SARSeq solves the technical challenges downstream of sample acquisition, shifting the bottleneck towards truly high-scale testing from the actual assay to developing matching logistics for sample collection, maintaining supply chains, developing appropriate data management tools, and also often overcoming legal hurdles. However, we envision ways in which SARSeq can be implemented right away, to already significantly contribute to detecting infection events before they spread. In the first, samples can be collected and inactivated locally, potentially also first PCR might be performed using prepared and distributed primer arrays, then shipment to centralized location for PCR2, sequencing and analysis. Importantly, depending on the legal situation and aim, this pipeline does not necessarily need to a human diagnostics lab and would thus not block important infrastructure. In the second, companies, universities, other types of institutions could implement a regular sample collection strategy among employees/students/other members and team up with a local academic or industry lab that can with relatively little effort implement this protocol.
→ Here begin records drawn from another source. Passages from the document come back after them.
-- ==== Sys2Proof/Laws/Framing.lean ====
section
/-! SUPPORT. What a poll and a TX_FIRE do to the state, said once: the bytes a poll appends, the outcomes of a judged candidate, what a
poll without bytes can do, and what TX_FIRE does. -/

namespace Sys2Proof.Machine

open Sys2Proof.Config

/-- Bytes pushed to PEND in order: the pending list grows up to the capacity, and what does not fit is dropped and flagged. -/
theorem Block.foldl_pushPend (cap : Nat) (new : List Byte) (b : Block) (hs : b.pend.length = cap)
    (hl : b.pendLen ≤ cap) :
    ∃ pend, pend.length = cap ∧ pend.take (min (b.pendLen + new.length) cap) = (b.pending ++ new).take cap ∧
      new.foldl (Block.pushPend cap) b = { b with
        pend := pend
        pendLen := min (b.pendLen + new.length) cap
        pendOvf := b.pendOvf || decide (cap < b.pendLen + new.length)
        sticky := if cap < b.pendLen + new.length then b.sticky ||| Flag.rxOvf.mask else b.sticky } := by
  induction new generalizing b with
  | nil =>
    refine ⟨b.pend, hs, ?_, ?_⟩
    · have : b.pend.take b.pendLen = (b.pend.take b.pendLen).take cap := by rw [List.take_take, Nat.min_eq_right hl]
      simpa [Block.pending, Nat.min_eq_left hl] using this
    · simp [Nat.min_eq_left hl, Nat.not_lt.mpr hl]
  | cons x xs ih =>
    rw [List.foldl_cons]
    by_cases h : b.pendLen < cap
    · have hp : (b.pushPend cap x).pending = b.pending ++ [x] := Block.pushPend_pending cap b x h hs
      have he : b.pushPend cap x = { b with pend := b.pend.set b.pendLen x, pendLen := b.pendLen + 1 } := by
        simp [Block.pushPend, h]
      obtain ⟨pend, h1, h2, h3⟩ := ih (b.pushPend cap x) (by simp [he, hs]) (by simp [he]; omega)
      refine ⟨pend, h1, ?_, ?_⟩
      · rw [hp] at h2
        rw [show min (b.pendLen + (x :: xs).length) cap = min ((b.pushPend cap x).pendLen + xs.length) cap by
          simp [he]; omega, h2]
        simp
      · rw [h3, he]
        simp only [List.length_cons, Block.mk.injEq, true_and, and_true]
        refine ⟨by omega, ?_, ?_⟩
        · congr 2; simp; omega
        · congr 1; simp; omega
    · have he : b.pushPend cap x = { b with pendOvf := true, sticky := b.sticky ||| Flag.rxOvf.mask } := by
        simp [Block.pushPend, h, Block.raise]
      have hc : b.pendLen = cap := by omega
      obtain ⟨pend, h1, h2, h3⟩ := ih (b.pushPend cap x) (by simp [he, hs]) (by simp [he, hl])
      have hlen : b.pending.length = cap := by simp [Block.pending, hs, hc]
      refine ⟨pend, h1, ?_, ?_⟩
      · simp only [he] at h2
        rw [show min (b.pendLen + (x :: xs).length) cap = min (b.pendLen + xs.length) cap by
          simp only [List.length_cons]; omega, h2]
        have : ({ b with pendOvf := true, sticky := b.sticky ||| Flag.rxOvf.mask } : Block).pending = b.pending := rfl
        rw [this, List.take_append_of_le_length (by omega), List.take_append_of_le_length (by omega)]
      · rw [h3, he]
        have hd : cap < b.pendLen + (xs.length + 1) := by omega
        simp only [List.length_cons, Block.mk.injEq, true_and, and_true, hd, decide_true, Bool.or_true, if_true,
          Bool.true_or]
        refine ⟨by omega, ?_⟩
        split
        · simp [BitVec.or_assoc]
        · rfl

/-- The outcomes of a judged candidate (R116, R117, R118). -/
theorem Block.judge_cases (c : List Byte) (lost : Bool) (b : Block) :
    (lost = true ∧ b.judge c lost = b.recordPoll 0 .discardOvf) ∨
    (lost = false ∧ c.length ≤ 3 ∧ b.judge c lost = (b.raise .rxShort).recordPoll 0 .discardShort) ∨
    (lost = false ∧ 4 ≤ c.length ∧
      crc16 (c.take (c.length - 2)) = crcOfBytes (c.getD (c.length - 2) 0#8) (c.getD (c.length - 1) 0#8) ∧
      b.judge c lost =
        ((b.raiseIf b.frameValid .frameOvr).latchFrame (c.take (c.length - 2))).recordPoll 0 .frame) ∨
    (lost = false ∧ 4 ≤ c.length ∧
      crc16 (c.take (c.length - 2)) ≠ crcOfBytes (c.getD (c.length - 2) 0#8) (c.getD (c.length - 1) 0#8) ∧
      b.judge c lost = (b.raise .rxCrc).recordPoll 0 .discardCrc) := by
  unfold Block.judge
  cases lost
  · by_cases h3 : c.length ≤ 3
    · exact .inr (.inl ⟨rfl, h3, by simp [h3]⟩)
    · by_cases hc : crc16 (c.take (c.length - 2)) = crcOfBytes (c.getD (c.length - 2) 0#8) (c.getD (c.length - 1) 0#8)
      · refine .inr (.inr (.inl ⟨rfl, by omega, hc, ?_⟩))
        simp only [Bool.false_eq_true, if_false, h3, hc, if_true]
      · refine .inr (.inr (.inr ⟨rfl, by omega, hc, ?_⟩))
        simp only [Bool.false_eq_true, if_false, h3, hc]
  · exact .inl ⟨rfl, rfl⟩

/-- What a poll does: bytes accumulated, or one of the outcomes of silence. -/
theorem State.poll_cases (s : State) :
    (s.transportRead.1 ≠ [] ∧ s.poll =
      s.transportRead.2.onBlock (·.accumulate s.cfg.pendingCap s.now s.transportRead.1)) ∨
    (s.transportRead.1 = [] ∧ s.block.pendLen = 0 ∧ s.poll = s.transportRead.2.onBlock (·.recordPoll 0 .idle)) ∨
    (s.transportRead.1 = [] ∧ s.block.pendLen ≠ 0 ∧ s.elapsed s.block.tLastRx < s.pspace ∧
      s.poll = s.transportRead.2.onBlock (·.recordPoll 0 .waiting)) ∨
    (s.transportRead.1 = [] ∧ s.block.pendLen ≠ 0 ∧ s.pspace ≤ s.elapsed s.block.tLastRx ∧
      s.poll = s.transportRead.2.onBlock fun b => b.emptyPend.judge b.pending b.pendOvf) := by
  obtain ⟨_, tr, n, h2⟩ := s.transportRead_spec
  have hp : s.poll = match s.transportRead with
    | ([], s')  => s'.pollSilence
    | (new, s') => s'.onBlock (·.accumulate s'.cfg.pendingCap s'.now new) := rfl
  generalize hr : s.transportRead = r at h2 hp ⊢
  obtain ⟨new, s'⟩ := r
  simp only at h2 hp ⊢
  subst h2
  cases new with
  | cons x xs => exact .inl ⟨by simp, hp⟩
  | nil =>
    simp only [State.pollSilence] at hp
    by_cases h0 : s.block.pendLen = 0
    · rw [if_pos h0] at hp
      exact .inr (.inl ⟨rfl, h0, hp⟩)
    · rw [if_neg h0] at hp
      by_cases hs : s.pspace ≤ s.elapsed s.block.tLastRx
      · have hq : ({ s with transport := tr, draws := n } : State).rxSilent = true := decide_eq_true hs
        rw [if_pos hq] at hp
        exact .inr (.inr (.inr ⟨rfl, h0, hs, hp⟩))
      · have hq : ¬({ s with transport := tr, draws := n } : State).rxSilent = true := fun h => hs (of_decide_eq_true h)
        rw [if_neg hq] at hp
        exact .inr (.inr (.inl ⟨rfl, h0, by omega, hp⟩))

/-- What TX_FIRE does for a write that took `k` bytes (R147, R148). -/
theorem State.txFire_eq (s : State) :
    ∃ k tr n, k ≤ (wireFrame s.block.payload).length ∧
      s.transportWrite (wireFrame s.block.payload).length = (k, { s with transport := tr, draws := n }) ∧
      s.txFire = (({ s with transport := tr, draws := n } : State).putOnLine k (wireFrame s.block.payload)).onBlock
        (·.sendDone k (wireFrame s.block.payload).length s.now) := by
  obtain ⟨h1, tr, n, h2⟩ := s.transportWrite_spec (wireFrame s.block.payload).length
  refine ⟨_, tr, n, h1, Prod.ext rfl h2, ?_⟩
  have hf : s.txFire = ((s.transportWrite (wireFrame s.block.payload).length).2.putOnLine
      (s.transportWrite (wireFrame s.block.payload).length).1 (wireFrame s.block.payload)).onBlock
      (·.sendDone (s.transportWrite (wireFrame s.block.payload).length).1 (wireFrame s.block.payload).length
        (s.transportWrite (wireFrame s.block.payload).length).2.now) := rfl
  rw [hf, h2]
  rfl

end Sys2Proof.Machine
end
Different SARS-CoV2 detection assays have been optimized over the last few months, each with strengths and limitations. For SARSeq, a potential limitation is the time requirement of the assay. Two PCR reactions must be performed followed by NGS and analysis, so the theoretical minimum time required is around 15 hours. In practice, our tests took at least 24 hours from sample preparation to results. Therefore, SARSeq is not ideally suited for situations where immediate results are required. In such cases, antigen tests42 or RT-LAMP43,44 are superior methods. Rather, SARSeq is ideally suited for regular (e.g., once or twice a week) surveillance of infections in a large scale population, with high sensitivity and specificity (i.e. negligible false positive and false negative rates). SARSeq might also be suitable to test symptomatic persons if a turnaround of 24h for the test itself is acceptable. In addition, SARSeq can be implemented in epidemiology studies to understand the spreading dynamics of infections45 and to investigate interaction between different pathogens across large populations46. However, the main advantage of SARSeq is that the same turnaround time of 15-24 hours can be used to simultaneously test tens of thousands of samples. Therefore, SARSeq complements available diagnostic tests, increasing capacity to enable large-scale monitoring efforts.
Author Contributions
R.Y., L.C. and U. E. performed experiments with help of E.Ö. and M.S.. Experimental design was by R.Y., A.S., L.C. and U. E.. All NGS analysis was performed by A.S.. A.B. set up and performed automated pipetting. A.V. supported optimization of RT and PCR conditions, oversaw and executed NGS. R.H. shared reagents, expertise, and supported experimental design. K.U, B.H., and D.K. purified proteins used in this study. J.B. cloned various constructs and provided technical help. E.S., A.K-K. and S.I provided clinical samples, J.S., P.H. and F.A. provided samples and results from a human diagnostics lab. The VCDI is a consortium of multiple people that established various SARS-CoV2 testing pipelines in close collaboration and supported sample acquisition as well as multiple steps of optimizations and upscaling. F.A. oversaw the human diagnostics pipeline, assessed results and corrected the manuscript. Figures were generated by L.C. and U.E.. A.S., L.C., and U.E. supervised the study, and wrote the manuscript.
Competing Interests
To protect methods developed herein being blocked through third party IP as well as enable roll-outs towards society needs, a priority-establishing European patent application was filed on Oct. 19., 2020. We will, however, grant non-exclusive licenses for all non-commercial use. U.E. consults to Tango Therapeutics and is a co-founder of JLP Health.
Supplemental Figures
Materials and Methods
Sample material and ethics
The present study includes preliminary investigations and results of a clinical performance study approved by the local Ethic Committee of Vienna (#EK 20-208-0920). For that, left-over samples from healthy participants were obtained from an anonymous routine SARS-CoV2 screening pipeline, and left-over patient samples in Fig. 5G,H were obtained by the Austrian Agency for Health and Food Safety (AGES) in a diagnostic pipeline and provided to us fully anonymized. For VTM samples used for Figure 5 A-F, an additional approval (#06-04-9-33163 from 21/07/2020) was obtained from the Ethics Committee of the Clinical Center of the University of Sarajevo. The study was conducted in accordance with the Declaration of Helsinki.
Input sample preparation
The pipeline we describe can start from a variety of different input samples. The types of samples we have tried are:
Purified RNA from gargle samples
Gargle samples mixed with DNA QuickExtract solution from Lucigen (1:1 ratio)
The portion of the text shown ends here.